Records for this exercise:
──────────
-- ==== Sys2Proof/Machine/Mailbox.lean ====
section
/-! DEFINITION. The mailbox (R77 to R79) and its commands on identity, configuration, the window, address spaces, the slow tier,
streams, temperature and power. A command reads its input payload from `data`. -/

namespace Sys2Proof.Machine

/-! ## Running a command -/

/-- What a command's work ends in: a result with its output from byte 4, a background part that has begun (R78), or an exchange that
goes on: nothing is done yet, and the command is tried again. -/
inductive Reply where
  | done (r : Result) (out : List Byte)
  | background
  | goesOn
  deriving DecidableEq, Repr

/-- Opcodes of Table 4-8. -/
def commandCodes : List Nat :=
  [0x01, 0x02, 0x03, 0x04, 0x05, 0x10, 0x11, 0x12, 0x13, 0x14, 0x15, 0x16, 0x17, 0x20, 0x21, 0x22, 0x30, 0x31, 0x32, 0x40, 0x41,
    0x42, 0x43, 0x44, 0x50, 0x51, 0x52]

/-- The mailbox opcode that came in place of a row's own is no command of Table 4-8 (R77); 0 where the row's own came. -/
def unknownOpcode (k : Nat) : Bool := k != 0 && !(commandCodes.map (0xC000 + ·)).contains k

/-- A command's place in Table 4-8: the states that accept it, whether it runs beside a background command, its input length
and its reserved input. -/
structure Layout where
  allowed : ModSt → Bool
  beside : Bool := false
  len : Nat := 0
  reserved : List Byte → Bool := fun _ => true

def anyState (_ : ModSt) : Bool := true
def notMinimal (m : ModSt) : Bool := m != .minimal
def drainedOrServing (m : ModSt) : Bool := m == .drained || m == .serving

/-- Bytes `o` to `o + n - 1` of a payload are 0. -/
def zeros (b : List Byte) (o n : Nat) : Bool := (slice b o n).all (· == 0)

/-- Runs a command (R77 to R79): its opcode, a background command in progress, the module state, the payload (at most 64 KiB), then
the command's own work. The order of BUSY, BADSTATE or MINIMAL, and BADARG, and that vector 0 waits for the background part to
end, are DESIGN CHOICEs (notes/assumptions/28.md). -/
def command (l : Layout) (work : State → List Byte → State × Reply) (s : State) : Host.Outcome State Fault Refusal :=
  event (modify fun s =>
    let b := s.arg.data.take 0x10000
    if !s.fw.started then s
    else if unknownOpcode s.arg.k then raiseMsix (s.modFw fun f => { f with cxl := .unsupported, out := [] }) 0
    else if s.fw.background.isSome && !l.beside then complete s .busy []
    else if !l.allowed s.fw.st then complete s (if s.fw.st == .minimal then .minimal else .badState) []
    else if decide (b.length < l.len) || !l.reserved b then complete s .badArg []
    else match work s b with
      | (s, .done r out) => complete s r out
      | (s, .background) => s.modFw fun f => { f with cxl := .background, out := [] }
      | (s, .goesOn) => s) s

/-! ## Identity and state -/

/-- Usable grid sites, as a mask. -/
def usableMask (s : State) : Nat :=
  if s.fw.st == .minimal then 0 else (List.range 64).foldl (fun m n => m + b2n (s.die n).usable * 2 ^ n) 0

/-- Usable E-dies E, S and W. -/
def usableEdies (s : State) : Nat :=
  if s.fw.st == .minimal then 0 else b2n (s.die 65).usable + 2 * b2n (s.die 66).usable + 4 * b2n (s.die 67).usable

def execIdentify (s : State) : Host.Outcome State Fault Refusal :=
  command { allowed := anyState, beside := true } (fun s _ => (s, .done .ok (
    leBytes 2 0x0940 ++ leBytes 2 s.fw.modid.toNat ++ leBytes 8 Config.serial.toNat ++ leBytes 8 (usableMask s) ++
      (List.range 32).flatMap (fun k => leBytes 4 (s.die (dSite k)).stackCap) ++
      (List.range 32).map (fun k => (s.die (pSite k)).wbok) ++ leBytes 1 (usableEdies s)))) s

/-- Entries of the 64 fault queues. -/
def faultEntries (s : State) : Nat := (List.range 64).foldl (fun n k => n + (s.die k).fq.length) 0

def execStatus (s : State) : Host.Outcome State Fault Refusal :=
  command { allowed := anyState, beside := true } (fun s _ => (s, .done .ok (
    [BitVec.ofNat 8 s.fw.st.code, s.fw.attempts] ++ leBytes 2 s.fw.sloterr.toNat ++ leBytes 4 s.fw.streams.length ++
      leBytes 4 (faultEntries s) ++ leBytes 1 (b2n s.fw.ltwarn)))) s

/-- The report of Table 4-13 up to the public key. -/
def reportHead (f : Firmware) (nonce : List Byte) : List Byte :=
  leBytes 2 1 ++ leBytes 2 f.modid.toNat ++ leBytes 2 f.items.length ++ [0, 0] ++ nonce ++ f.chain ++
    f.items.flatMap fun i => leBytes 8 i.1 ++ slice i.2 0 64

def execAttest (s : State) : Host.Outcome State Fault Refusal :=
  command { allowed := fun m => m != .starting, beside := true, len := 64 } (fun s b =>
    if !s.fw.idOk then (s, .done .badState [])
    else
      let head := reportHead s.fw (slice b 0 64)
      (s, .done .ok (head ++ publicKey s.fw.seed ++ (List.range 4627).map (Config.signatureByte s.fw.seed head)))) s

def execBootlog (s : State) : Host.Outcome State Fault Refusal :=
  command { allowed := anyState, beside := true } (fun s _ =>
    (s, .done .ok (leBytes 4 s.fw.causes.length ++ s.fw.causes.flatten))) s

/-! ## The configuration record (R89) -/

/-- The first copy is the older one, which UPDATE_CONFIG overwrites. DEDUCED (notes/assumptions/30.md): a copy that does not verify is older
than one that does; of two that verify it is the one of lower SEQ, and for equal ones the one that is not in use. -/
def firstIsOlder (f : Firmware) : Bool :=
  if f.flash0.verifies != f.flash1.verifies then !f.flash0.verifies
  else f.inUse.isNone || decide (f.flash0.seq < f.flash1.seq) || (f.flash0.seq == f.flash1.seq && f.inUse == some 1)

/-- Takes a whole record: body, then signature. -/
def installRecord (s : State) (img : List Byte) : State × Reply :=
  let n := field img 8 4
  let c : Flash := { body := slice img 0 n, sig := slice img n 4627 }
  if n < 1152 ∨ img.length ≠ n + 4627 ∨ field img 0 4 ≠ 0x46434744 then (s, .done .badArg [])
  else if !c.verifies then (s, .done .sig [])
  else if s.fw.inUse.isSome && decide (c.seq ≤ s.fw.cfgSeq) then (s, .done .badArg [])
  else
    let first := firstIsOlder s.fw
    (s.modFw fun f => { f with attempts := 0, flash0 := if first then c else f.flash0, flash1 := if first then f.flash1 else c },
      .done .ok [])

/-- UPDATE_CONFIG: chunks come in order; offset 0 starts again (notes/assumptions/30.md). -/
def execUpdateConfig (s : State) : Host.Outcome State Fault Refusal :=
  command { allowed := fun m => m == .noPlan || m == .drained || m == .minimal, len := 8 } (fun s b =>
    let o := field b 0 4
    let total := field b 4 4
    let have' := if o = 0 then [] else s.fw.update
    let img := have' ++ b.drop 8
    if o ≠ have'.length ∨ total < img.length then (s, .done .badArg [])
    else if img.length < total then (s.modFw fun f => { f with update := img }, .done .ok [])
    else installRecord (s.modFw fun f => { f with update := [] }) img) s

/-! ## The window (R68) -/

/-- A range of the mappable part of the window, in granules of 4 MiB. -/
def windowRange (o len : Nat) : Bool :=
  o % 0x400000 == 0 && len % 0x400000 == 0 && 0 < len && 0x4000000 ≤ o && o + len ≤ 0x1000000000

def execMapRegion (s : State) : Host.Outcome State Fault Refusal :=
  command { allowed := drainedOrServing, len := 24 } (fun s b =>
    let o := field b 0 8
    let pa := field b 8 8
    let len := field b 16 8
    if !windowRange o len || pa % 0x400000 != 0 || !decide (pa + len ≤ 0x018000000000) then (s, .done .badArg [])
    else (s.modFw fun f => { f with window := (List.range (len / 0x400000)).foldl (fun w i =>
      mapSet w (o / 0x400000 + i) (pa + i * 0x400000)) f.window }, .done .ok [])) s

def execUnmap (s : State) : Host.Outcome State Fault Refusal :=
  command { allowed := drainedOrServing, len := 16 } (fun s b =>
    let o := field b 0 8
    let len := field b 8 8
    if !windowRange o len then (s, .done .badArg [])
    else
      let gs := (List.range (len / 0x400000)).map (o / 0x400000 + ·)
      if gs.any (fun g => (mapFind s.fw.window g).isNone) then (s, .done .notFound [])
      else (s.modFw fun f => { f with window := gs.foldl mapDel f.window }, .done .ok [])) s

/-! ## Address spaces (R82, R180) -/

/-- The ASID that OPEN_SPACE takes: the one wanted, or the lowest closed one from 1. -/
def pickAsid (s : State) (wanted : Nat) : Result × Nat :=
  if wanted ≠ 0 then if (mapFind s.fw.roots wanted).isSome then (.busy, 0) else (.ok, wanted)
  else match (List.range 4095).find? (fun i => (mapFind s.fw.roots (i + 1)).isNone) with
    | some i => (.ok, i + 1)
    | none => (.noSpace, 0)

def execOpenSpace (s : State) : Host.Outcome State Fault Refusal :=
  command { allowed := drainedOrServing, len := 16, reserved := fun b => field b 0 2 < 4096 && zeros b 2 6 } (fun s b =>
    let root := field b 8 8
    if root % 0x10000 ≠ 0 ∨ root ≥ 2 ^ 48 then (s, .done .badArg [])
    else match pickAsid s (field b 0 2) with
      | (.ok, a) => (s.modFw fun f => { f with roots := mapSet f.roots a root }, .done .ok (leBytes 2 a))
      | (r, _) => (s, .done r [])) s

/-- CLOSE_SPACE; like ASGEN it completes only when every access that the space has translated has performed (R183). -/
def execCloseSpace (s : State) : Host.Outcome State Fault Refusal :=
  command { allowed := drainedOrServing, len := 2, reserved := fun b => field b 0 2 < 4096 } (fun s b =>
    let a := field b 0 2
    if (mapFind s.fw.roots a).isNone then (s, .done .notFound [])
    else if s.fw.texts.any (fun t => t.asid == a) then (s, .done .busy [])
    else if accessPending s a then (s, .goesOn)
    else (asgen (s.modFw fun f => { f with roots := mapDel f.roots a }) a, .done .ok [])) s

def execSetTier (s : State) : Host.Outcome State Fault Refusal :=
  command { allowed := drainedOrServing, len := 24 } (fun s b =>
    let o := field b 0 8
    let base := field b 8 8
    let len := field b 16 8
    if o % 0x10000 ≠ 0 ∨ base % 0x10000 ≠ 0 ∨ len % 0x10000 ≠ 0 ∨ len = 0 ∨ o + len > 0x400000000000 then (s, .done .badArg [])
    else (s.modFw fun f => { f with tier := (List.range (len / 0x10000)).foldl (fun t i =>
      mapSet t (o / 0x10000 + i) (base + i * 0x10000)) f.tier }, .done .ok [])) s

/-! ## Streams (R82, R108) -/

/-- A stream id of 20 bits whose other input bits are 0. -/
def idField (b : List Byte) : Bool := field b 0 4 < 2 ^ 20

/-- The slot's last accepted stream has this id. -/
def lastOf (s : State) (id : Nat) : Bool :=
  (mapFind s.fw.gens (id % 65536)).isSome && field (slotImage s (id % 65536)) 128 4 % 2 ^ 20 == id

def execCancel (s : State) : Host.Outcome State Fault Refusal :=
  command { allowed := fun m => m == .serving || m == .draining, beside := true, len := 4, reserved := idField } (fun s b =>
    let id := field b 0 4
    let st := slotState s (id % 65536)
    if lastOf s id && (st == 2 || st == 3) then (cancelStream s id, .done .ok (leBytes 4 st)) else (s, .done .notFound [])) s

def execQueryStream (s : State) : Host.Outcome State Fault Refusal :=
  command { allowed := notMinimal, beside := true, len := 4, reserved := idField } (fun s b =>
    let id := field b 0 4
    if !lastOf s id then (s, .done .notFound [])
    else
      let n := id % 65536
      let committed := ((mapFind s.fw.streams n).map (fun (e : StreamEnt) => e.committed.length)).getD 0
      (s, .done .ok (leBytes 4 (slotState s n) ++ leBytes 2 n ++ [0, 0] ++ slice (slotImage s n) 132 4 ++ leBytes 8 committed))) s

def execDrain (s : State) : Host.Outcome State Fault Refusal :=
  command { allowed := fun m => m == .serving } (fun s _ =>
    (s.modFw fun f => { f with st := .draining, background := some (.drain f.streams.length) }, .background)) s

/-- DRAIN_COMPLETE: no stream is left, and the module is DRAINED with every logical time at 0 (R82, R208). -/
def execDrainComplete (s : State) : Host.Outcome State Fault Refusal :=
  event (modify fun s => match s.fw.background with
    | some (.drain n) =>
      if s.fw.streams.isEmpty then endBackground (resetTimes (s.modFw fun f => { f with st := .drained })) .ok (leBytes 4 n) else s
    | _ => s) s

/-! ## Reset, temperature, power (R83) -/

def execResetModule (s : State) : Host.Outcome State Fault Refusal :=
  command { allowed := anyState, len := 1, reserved := fun b => field b 0 1 < 2 } (fun s b =>
    (s.modFw fun f => { f with background := some (.reset (field b 0 1 == 1)) }, .background)) s

/-- THERMAL's output: the hottest sensor of each site; 0 where none is valid (DESIGN CHOICE, notes/assumptions/28.md). -/
def hottestOut (s : State) : List Byte :=
  (List.range 68).flatMap fun n => leBytes 2 (BitVec.ofInt 16 ((hottest (s.die n)).getD 0)).toNat

def execThermalRead (s : State) : Host.Outcome State Fault Refusal :=
  command { allowed := notMinimal, beside := true, len := 4, reserved := fun b => field b 0 1 == 0 } (fun s _ =>
    (s, .done .ok (hottestOut s))) s

def execThermalSet (s : State) : Host.Outcome State Fault Refusal :=
  command { allowed := notMinimal, len := 4, reserved := fun b => field b 0 1 == 1 } (fun s b =>
    if field b 1 1 ≥ 68 then (s, .done .badArg [])
    else
      let s := setTlim s (field b 1 1) (field b 2 1) (field b 3 1)
      (s, .done .ok (hottestOut s))) s

def execPowerCap (s : State) : Host.Outcome State Fault Refusal :=
  command { allowed := notMinimal, len := 4 } (fun s b =>
    let s := (List.range 16).foldl (fun (s : State) g =>
      if (field b 0 2).testBit g then writeRegion s g 0 (field b 2 2) else s) s
    (s, .done .ok ((List.range 16).flatMap fun g => leBytes 2 (s.region g).pcap.toNat))) s

end Sys2Proof.Machine
end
──────────
Work instructions:
Beginning at the line with "let o := field b 0 4" and ending at the line with "else if img.length", reproduce each line of the data above exactly, and add no other lines.

Output for this task:
    let o := field b 0 4
    let total := field b 4 4
    let have' := if o = 0 then [] else s.fw.update
    let img := have' ++ b.drop 8
    if o ≠ have'.length ∨ total < img.length then (s, .done .badArg [])
    else if img.length < total then (s.modFw fun f => { f with update := img }, .done .ok [])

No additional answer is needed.